As described by Matt’s EICAR recap post last week, my colleague Jigar Mody and I presented a paper on this research work at the EICAR conference at Hamburg, Germany. The subject was on automatic malware classification using runtime events and machine learning. The underlying approach we took involves capturing malware behavior in a time sequence of events, which is a knowledge representation we then used as input to a machine learning process to uncover similarity information across a large number of malware samples. The novelty in this research is the application of a distance-based clustering algorithm on behavioral data observed during malware execution. Past technologies and research attempts, such as rule-based, weights/thresholds and abstract feature set approaches, focus mostly on heuristics to detect generic categories of malware (e.g. malicious or not); common challenges include algorithms too generic to provide classification precision or difficult to scale to unaccounted characteristics.

Having looked into numerous research and technologies from the past, we decided to take a step back and approach the problem from ground zero. First, we conceptualized the classification process in terms of knowledge consumption, representation, learning, and application. We then tackled the basic problem of representing knowledge extracted from malware. By using event sequences as a representation, we were able to describe the ordered effects or system transition states observed from malware behavior. Unlike common statistics-based data mining techniques (association rules, Bayesian classifiers, term vector, etc.), we use instance-based learning, allowing objects represented in rich syntax (ordered sequence). We solved the object-distance problem by adapting Levenshtein distance to measure similarity between objects. We took an innovative approach to fine tune edit operation cost as a function of event type, values and operation type, in order to achieve optimal similarity precision. We then employed K-medoids clustering algorithm to construct semantic groups of malware objects based on similarity measure, classes to serve as the basis to family classification.

The preliminary tests, conducted among 3 to 11 families, with total over 700 variants, showed fairly high classification accuracy (up to 84%). The tests reveal a  consistent trend of improving results with respect to number of families, clusters and events. As the number of events used in the similarity measure increase, we see the increase in accuracy as we expected. We also found that number of clusters and families affect the classification accuracy positively, because, given proper similarity measure, the more semantic groups proposed, the more centers or space for data points to be drawn to the right groups. We also observe the outlier effects were contained to the degree in proportion to the number of clusters proposed, because of the stronger collective “gravitational forces” due to the increased number of centroids. For more detailed observations, please see the paper available for download from the Microsoft Download Center.

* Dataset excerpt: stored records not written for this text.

-- ==== Sys2Proof/Tests/Slice0.lean ====
section
/-! SUPPORT. Tests. Every expected value is copied from spec/ (the section is named); the last part shows, for each statement with
hypotheses, a concrete state and operands that meet them. -/

namespace Sys2Proof.Tests

open Sys2Proof Sys2Proof.Machine

/-- A block holding a board and a move operand, everything else as after reset. -/
def board (m o x : Word) : State := { State.reset with M := m, O := o, X := x }

/-- The start position (40_board_masks_control.md R85). -/
def start (x : Word) : State := board 0x0000000810000000 0x0000001008000000 x

/-- The state after one command. -/
def after (i : Instr) (s : State) : State :=
  match exec i s with
  | .next t => t
  | .fault _ => s
  | .refused _ => s

/-- The state after one step. -/
def stepped (s : State) : State :=
  match step s with
  | .next t => t
  | .fault _ => s
  | .refused _ => s

/-- A state whose next event is this access. -/
def accessing (a : HostAccess) (s : State) : State := { s with pending := [.access a] }

/-- The STATUS a command word leaves at the start position with Z set (95_test_vectors.md V6). -/
def statusAfterWrite (v : Word) : Word := (stepped (accessing (cmdWrite v) { start 0 with STATUS := 0x001 })).STATUS

/-! ### WellFormed -/

theorem test_mov_to_E_is_ill_formed : (Instr.mov .E .M).wellFormed = false := by decide
theorem test_mov_from_E_is_well_formed : (Instr.mov .M .E).wellFormed = true := by decide

/-! ### Decoding, the words of 30_encoding.md R73, R74 and 95_test_vectors.md V2, V3 -/

theorem test_decode_nop : decodeWord 0b00000000000000000000000000000000 = .ok .nop := by rfl
theorem test_decode_init : decodeWord 0b00000000000000000000000000000001 = .ok .init := by rfl
theorem test_decode_swap : decodeWord 0b00000000000000000000000000000010 = .ok .swap := by rfl
theorem test_decode_mov_S_L : decodeWord 0b00000000000000000000001010110011 = .ok (.mov .S .L) := by rfl
theorem test_decode_mov_M_E : decodeWord 0x063 = .ok (.mov .M .E) := by rfl
theorem test_decode_clrst : decodeWord 0b00000000000000000000000000000100 = .ok .clrst := by rfl
theorem test_decode_popcnt_L : decodeWord 0b00000000000000000000000000110101 = .ok (.popcnt .L) := by rfl
theorem test_decode_bitidx_X : decodeWord 0b00000000000000000000000000100110 = .ok (.bitidx .X) := by rfl
theorem test_decode_scan : decodeWord 0b00000000000000000000000000000111 = .ok .scan := by rfl
theorem test_decode_gen : decodeWord 0b00000000000000000000000000001000 = .ok .gen := by rfl
theorem test_decode_chk : decodeWord 0b00000000000000000000000000001001 = .ok .chk := by rfl
theorem test_decode_class : decodeWord 0b00000000000000000000000000001010 = .ok .classify := by rfl
theorem test_decode_flip : decodeWord 0b00000000000000000000000000001011 = .ok .flip := by rfl
theorem test_decode_apply : decodeWord 0b00000000000000000000000000001100 = .ok .apply := by rfl
theorem test_encode_mov_X_S : encode (.mov .X .S) = 0x153 := by decide
theorem test_decode_table_word : decodeTableWord 32 0x2E3 = some (.mov .S .E) := by rfl

/-- V6: every cause IC1 to IC7 by name. -/
theorem test_illegal_causes :
    ([0x100000008, 0x408, 0xD, 0x73, 0x303, 0x3B3, 0x85, 0x75, 0x76, 0x10, 0x88] : List Word).map
        (fun v => match decodeCmd v with | .ok _ => none | .error c => some c) =
      [some .highHalf, some .reservedField, some .opcode, some .movSource, some .movDestination, some .movDestination,
        some .countOperand, some .countOperand, some .countOperand, some .unusedField, some .unusedField] := by decide

/-- V6: each illegal word sets IC and keeps Z. -/
theorem test_illegal_words_set_ic :
    ([0x100000008, 0x408, 0xF, 0x73, 0x303, 0x85, 0x10] : List Word).map statusAfterWrite = List.replicate 7 0x401 := by decide

/-! ### The commands (95_test_vectors.md V2 to V5) -/

theorem test_nop : (after .nop { State.reset with STATUS := 0x100 }).STATUS = 0x100 := by decide
theorem test_init : after .init (board 0xFFFFFFFFFFFFFFFF 0xFFFFFFFFFFFFFFFF 0) = start 0 := by decide
theorem test_swap : after .swap (board 0x0000000818080000 0x0000001000000000 0) =
    board 0x0000001000000000 0x0000000818080000 0 := by decide
theorem test_mov_L_E : (after (.mov .L .E) (start 0)).L = 0xFFFFFFE7E7FFFFFF := by decide
theorem test_mov_M_E : (after (.mov .M .E) (board 3 6 0)).M = 0xFFFFFFFFFFFFFFF8 := by decide
theorem test_clrst : (after .clrst { State.reset with STATUS := 0x701 }).STATUS = 0 := by decide
theorem test_popcnt_E_after_reset : (after (.popcnt .E) State.reset).CNT = 64 := by decide
theorem test_popcnt_zero : (after (.popcnt .F) State.reset).STATUS = 0x001 := by decide
theorem test_bitidx_zero : ((after (.bitidx .X) State.reset).IDX, (after (.bitidx .X) State.reset).STATUS) = (64, 0x101) := by decide
theorem test_bitidx_many : ((after (.bitidx .X) (board 0 0 6)).IDX, (after (.bitidx .X) (board 0 0 6)).STATUS) = (1, 0x100) := by decide
theorem test_scan : after .scan { State.reset with S := 0x0000102004080000 } =
    { State.reset with X := 0x0000000000080000, IDX := 19, S := 0x0000102004000000 } := by decide
theorem test_scan_last : after .scan { State.reset with S := 0x8000000000000000 } =
    { State.reset with X := 0x8000000000000000, IDX := 63 } := by decide
theorem test_gen_wrap : (after .gen (board (bit 15) (bit 16) 0)).L = 0 := by decide
theorem test_gen_overlap : ((after .gen (board 0x18000000 0x1C000000 0)).L, (after .gen (board 0x18000000 0x1C000000 0)).STATUS) =
    (0x22000000, 0x200) := by decide
theorem test_chk_legal : (after .chk (start (bit 19))).STATUS = 0x002 := by decide
theorem test_chk_two_bits : (after .chk (start 0x04080000)).STATUS = 0 := by decide
theorem test_class_pass : (after .classify (board 0x0000000000400200 0x0201200000800000 0)).STATUS = 0x005 := by decide
theorem test_class_terminal : (after .classify State.reset).STATUS = 0x009 := by decide
theorem test_flip_overlap : ((after .flip (board 0x18000000 0x1C000000 (bit 25))).F,
    (after .flip (board 0x18000000 0x1C000000 (bit 25))).STATUS) = (0, 0x203) := by decide
theorem test_flip_star : (after .flip (board 0x0000001500110015 0x000000000E0A0E00 (bit 18))).F = 0x000000000E0A0E00 := by decide
theorem test_apply_move_19 : after .apply (start (bit 19)) =
    { board 0x0000000818080000 0x0000001000000000 (bit 19) with F := 0x08000000, STATUS := 0x002 } := by decide
theorem test_apply_occupied : after .apply (board 9 6 2) = { board 0xF 2 2 with F := 4, STATUS := 0x100 } := by decide

/-! ### The host port (V6) and the step -/

theorem test_narrow_write_is_a_bus_error :
    step (accessing (.write 32 0 1) State.reset) = .next { State.reset with replies := [.busError 0] } := by rfl
theorem test_read_cnt : (stepped (accessing (.read 64 0x38) { State.reset with CNT := 4 })).replies = [.data 4] := by decide
theorem test_write_to_E_is_ignored :
    step (accessing (.write 64 0x30 5) State.reset) = .next { State.reset with replies := [.done] } := by rfl
theorem test_fetch_word_runs : (stepped (State.reset.withFetchWord 32 0x001)).M = 0x0000000810000000 := by decide
theorem test_text : commandText (.mov .S .L) = "MOV S, L" := by decide

/-! ### Witnesses: each statement's hypotheses are met -/

/-- LegalWordsAreThoseOfR72. -/
theorem witness_illegal_word : ¬∃ i, decodeCmd 0xD = .ok i := by
  rintro ⟨i, h⟩
  have : decodeCmd 0xD = .error .opcode := by rfl
  rw [this] at h
  cases h

/-- StepRunsTheIssuedCommand, and the CMD clause of RegisterMapReadsAndWrites. -/
theorem witness_issued_command : ∃ (s t : State) (v : Word) (rest : List PortEvent),
    s.pending = .access (.write 64 0x50 v) :: rest ∧ decodeCmd v = .ok .gen ∧ v.extractLsb' 32 32 = 0 ∧
      decodeWord (v.extractLsb' 0 32) = .ok .gen ∧ exec .gen { s with pending := rest } = .next t ∧ (Instr.gen).wellFormed = true :=
  ⟨accessing (cmdWrite 8) (start 0), _, 8, [], rfl, rfl, by decide, rfl, rfl, rfl⟩

/-- RegisterMapReadsAndWrites, at the map's last offset. -/
theorem witness_register_map : ∃ (s s' : State) (v : Word), s.pending = [.access (.read 64 0x78)] ∧
    s'.pending = [.access (.write 64 0x78 v)] :=
  ⟨accessing (.read 64 0x78) (start 0), accessing (.write 64 0x78 5) (start 0), 5, rfl, rfl⟩

/-- BusErrorExactlyForBadAccess: each clause, at 0x7F, at a narrow width, and at the last aligned offset. -/
theorem witness_bad_and_good_access : ∃ s s' s'' : State,
    s.pending = [.access (.read 64 0x7F)] ∧ ((0x7F : Offset).toNat % 8 ≠ 0) ∧ s'.pending = [.access (.write 63 0 1)] ∧ (63 ≠ 64) ∧
      s''.pending = [.access (.read 64 0x78)] ∧ ((0x78 : Offset).toNat % 8 = 0) :=
  ⟨accessing (.read 64 0x7F) State.reset, accessing (.write 63 0 1) State.reset, accessing (.read 64 0x78) State.reset,
    rfl, by decide, rfl, by decide, rfl, by decide⟩

/-- ReadsHaveNoSideEffect, with a bad read between. -/
theorem witness_read_twice : ∃ s : State, s.pending = .access (.read 64 0x30) ::
    ([(64, (0x7F : Offset))].map (fun p => PortEvent.access (.read p.1 p.2)) ++ .access (.read 64 0x30) :: []) :=
  ⟨{ start 0 with pending := [.access (.read 64 0x30), .access (.read 64 0x7F), .access (.read 64 0x30)] }, rfl⟩

/-- BytesOfTheWindowAreLittleEndian, at the last byte of the window. -/
theorem witness_last_byte : (0x78 : Offset).toNat % 8 = 0 ∧ 7 < 8 := by decide

/-- SerializationKeepsEachMastersOrder. -/
theorem witness_master : [HostAccess.read 64 0] ∈ [[HostAccess.read 64 0], []] := by decide

/-- IdlePortChangesNothing. -/
theorem witness_idle : State.reset.pending = [] := rfl

/-- IllegalCommandSetsIcOnly: a value for each of the seven clauses (V6). -/
theorem witness_illegal_clauses :
    (0x100000008 : Word).extractLsb' 32 32 ≠ 0 ∧ (0x408 : Word).extractLsb' 10 22 ≠ 0 ∧
    ((0xF : Word).extractLsb' 0 4).toNat ∈ [13, 14, 15] ∧
    ((0x73 : Word).extractLsb' 0 4 = 3 ∧ (0x73 : Word).extractLsb' 4 3 = 7) ∧
    ((0x303 : Word).extractLsb' 0 4 = 3 ∧ ((0x303 : Word).extractLsb' 7 3).toNat ∈ [6, 7]) ∧
    (((0x85 : Word).extractLsb' 0 4).toNat ∈ [5, 6] ∧ (0x85 : Word).extractLsb' 7 3 ≠ 0) ∧
    (((0x10 : Word).extractLsb' 0 4).toNat ∉ [3, 5, 6] ∧ (0x10 : Word).extractLsb' 4 3 ≠ 0) ∧
    (accessing (cmdWrite 0x10) State.reset).pending = [.access (.write 64 0x50 0x10)] := by decide

/-- ResetClearsEveryRegister. -/
theorem witness_reset_pending : ∃ s : State, s.M ≠ 0 ∧ s.pending = [.reset] :=
  ⟨{ start 0 with pending := [.reset] }, by decide, rfl⟩

/-- StepKeepsStateWellFormed: a well-formed state with flags set, and a step that changes them. -/
theorem witness_well_formed_step : ∃ s t : State, s.Wf ∧ step s = .next t ∧ t.STATUS ≠ s.STATUS :=
  ⟨accessing (cmdWrite 0xA) { start 0 with STATUS := 0x705, CNT := 64, IDX := 64 }, _,
    ⟨by decide, by decide, by decide, by decide⟩, rfl, by decide⟩

/-- StatusChangesOnlyByItsWriters: a changed field, and a sticky field cleared. -/
theorem witness_status_changes : ∃ s t : State, step s = .next t ∧ getFlag t.STATUS .PV ≠ getFlag s.STATUS .PV ∧
    Flag.sticky .PV = true ∧ getFlag s.STATUS .PV = true ∧ getFlag t.STATUS .PV = false :=
  ⟨accessing (cmdWrite 4) { State.reset with STATUS := 0x100 }, _, rfl, by decide, rfl, by decide, by decide⟩

/-- RegistersChangeOnlyByTheirWriters: one step that changes M, one that changes CNT, one that changes IDX. -/
theorem witness_register_changes : ∃ s s' t' s'' t'' t : State,
    step s = .next t ∧ readReg t .M ≠ readReg s .M ∧ step s' = .next t' ∧ t'.CNT ≠ s'.CNT ∧ step s'' = .next t'' ∧
      t''.IDX ≠ s''.IDX :=
  ⟨accessing (.write 64 0 7) State.reset, accessing (cmdWrite 0x65) State.reset, _, accessing (cmdWrite 7) State.reset, _, _,
    rfl, by decide, rfl, by decide, rfl, by decide⟩

/-- BoardStaysDisjoint: a legal APPLY. -/
theorem witness_board_step : ∃ s t : State, s.I1 ∧ ¬mayBreakI1 s ∧ step s = .next t ∧ t.M ≠ s.M := by
  refine ⟨accessing (cmdWrite 0xC) (start (bit 19)), _, by unfold State.I1; decide, ?_, rfl, by decide⟩
  have hd : decodeCmd 0xC = .ok .apply := rfl
  have hnext : ∀ d, commandIsNext (accessing (cmdWrite 0xC) (start (bit 19))) d → d = .ok .apply := by
    rintro d ⟨v, rest, h, rfl⟩
    cases h
    exact hd
  rintro (⟨v, rest, h⟩ | ⟨v, rest, h⟩ | ⟨src, h | h⟩ | ⟨-, h⟩)
  · exact absurd h (by simp [accessing, cmdWrite, offsetOf])
  · exact absurd h (by simp [accessing, cmdWrite, offsetOf])
  · exact absurd (hnext _ h) (by simp)
  · exact absurd (hnext _ h) (by simp)
  · exact absurd h (by decide)

/-- BoardCommandsIgnoreStaleResults. -/
theorem witness_board_command : Instr.apply ∈ [Instr.chk, .classify, .flip, .apply] := by decide

/-- NopChangesNothing, MovCopiesOneRegister, ClrstClearsStatus: words of the opcode that are illegal. -/
theorem witness_illegal_words_of_an_opcode :
    ((0x10 : CmdWord).extractLsb' 0 4 = 0 ∧ (0x10 : CmdWord) ≠ 0) ∧
    ((0x73 : CmdWord).extractLsb' 0 4 = 3 ∧ (0x73 : CmdWord).extractLsb' 4 3 = 7) ∧
    ((0x303 : CmdWord).extractLsb' 0 4 = 3 ∧ (0x303 : CmdWord).extractLsb' 7 3 = 6) ∧
    ((0x3B3 : CmdWord).extractLsb' 0 4 = 3 ∧ (0x3B3 : CmdWord).extractLsb' 7 3 = 7) ∧
    ((0x14 : CmdWord).extractLsb' 0 4 = 4 ∧ (0x14 : CmdWord) ≠ 4) := by decide

/-- BitidxFindsTheLowestBit, ScanTakesTheLowestBit, ScansEnumerateInIndexOrder: an empty operand, a single bit at the top, several. -/
theorem witness_scan_operands : readReg State.reset .X = 0 ∧ readReg (board 0 0 (bit 63)) .X = bit 63 ∧
    readReg (board 0 0 6) .X ≠ 0 ∧ State.reset.S = 0 ∧ 1 < (cells 6).length := by decide

/-- GenDatapathMeetsTheDefinition, FlipSetIsTheCapturedCells, FlipSetLaws: the numeric hypotheses at their bounds. -/
theorem witness_flip_laws : (5 ≤ 5) ∧ (7 ≤ 7) ∧ popcount 3 ≠ 1 ∧ startMover &&& startOther = 0 ∧ 63 < 64 ∧
    (empty startMover startOther).getLsbD 63 = true := by decide

/-- LegalApplyConservesTheBoard. -/
theorem witness_legal_apply : (start (bit 19)).I1 ∧ legal (start (bit 19)).M (start (bit 19)).O (start (bit 19)).X = true := by
  unfold State.I1
  decide

/-- A host whose evaluation is even and whose terminal score is 1, 0 or −1. -/
def plainHost : SearchParams where
  eval := fun _ _ => 0
  terminal := fun m o => (discDifference m o).sign
  negInf := -2
  depthZeroMove := fun _ _ => 0
  passWindow := fun alpha beta => (-beta, -alpha)

/-- R150, R157: at depth 0 a legal choice of the host is returned (cell 19, W1), a multi-bit or unlisted one is not. -/
theorem test_search_depth_zero :
    (negamax { plainHost with depthZeroMove := fun _ _ => bit 19 } startMover startOther 0 0 0).move = bit 19 ∧
    (negamax { plainHost with depthZeroMove := fun _ _ => 0x04080000 } startMover startOther (-1) 0 0).move = 0 ∧
    (negamax { plainHost with depthZeroMove := fun _ _ => bit 20 } startMover startOther 0 0 0).move = 0 := by decide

We are continuously working on optimizing the algorithms and techniques of this system, such as the similarity measure precision, clustering algorithm efficiency, malware replication system effectiveness, and applications in domains such as automated behavior descriptions and correlation analysis. The method we have proposed in the paper is one of the many routes towards a solution that addresses the challenge of a growing number of malware in the wild.

-Tony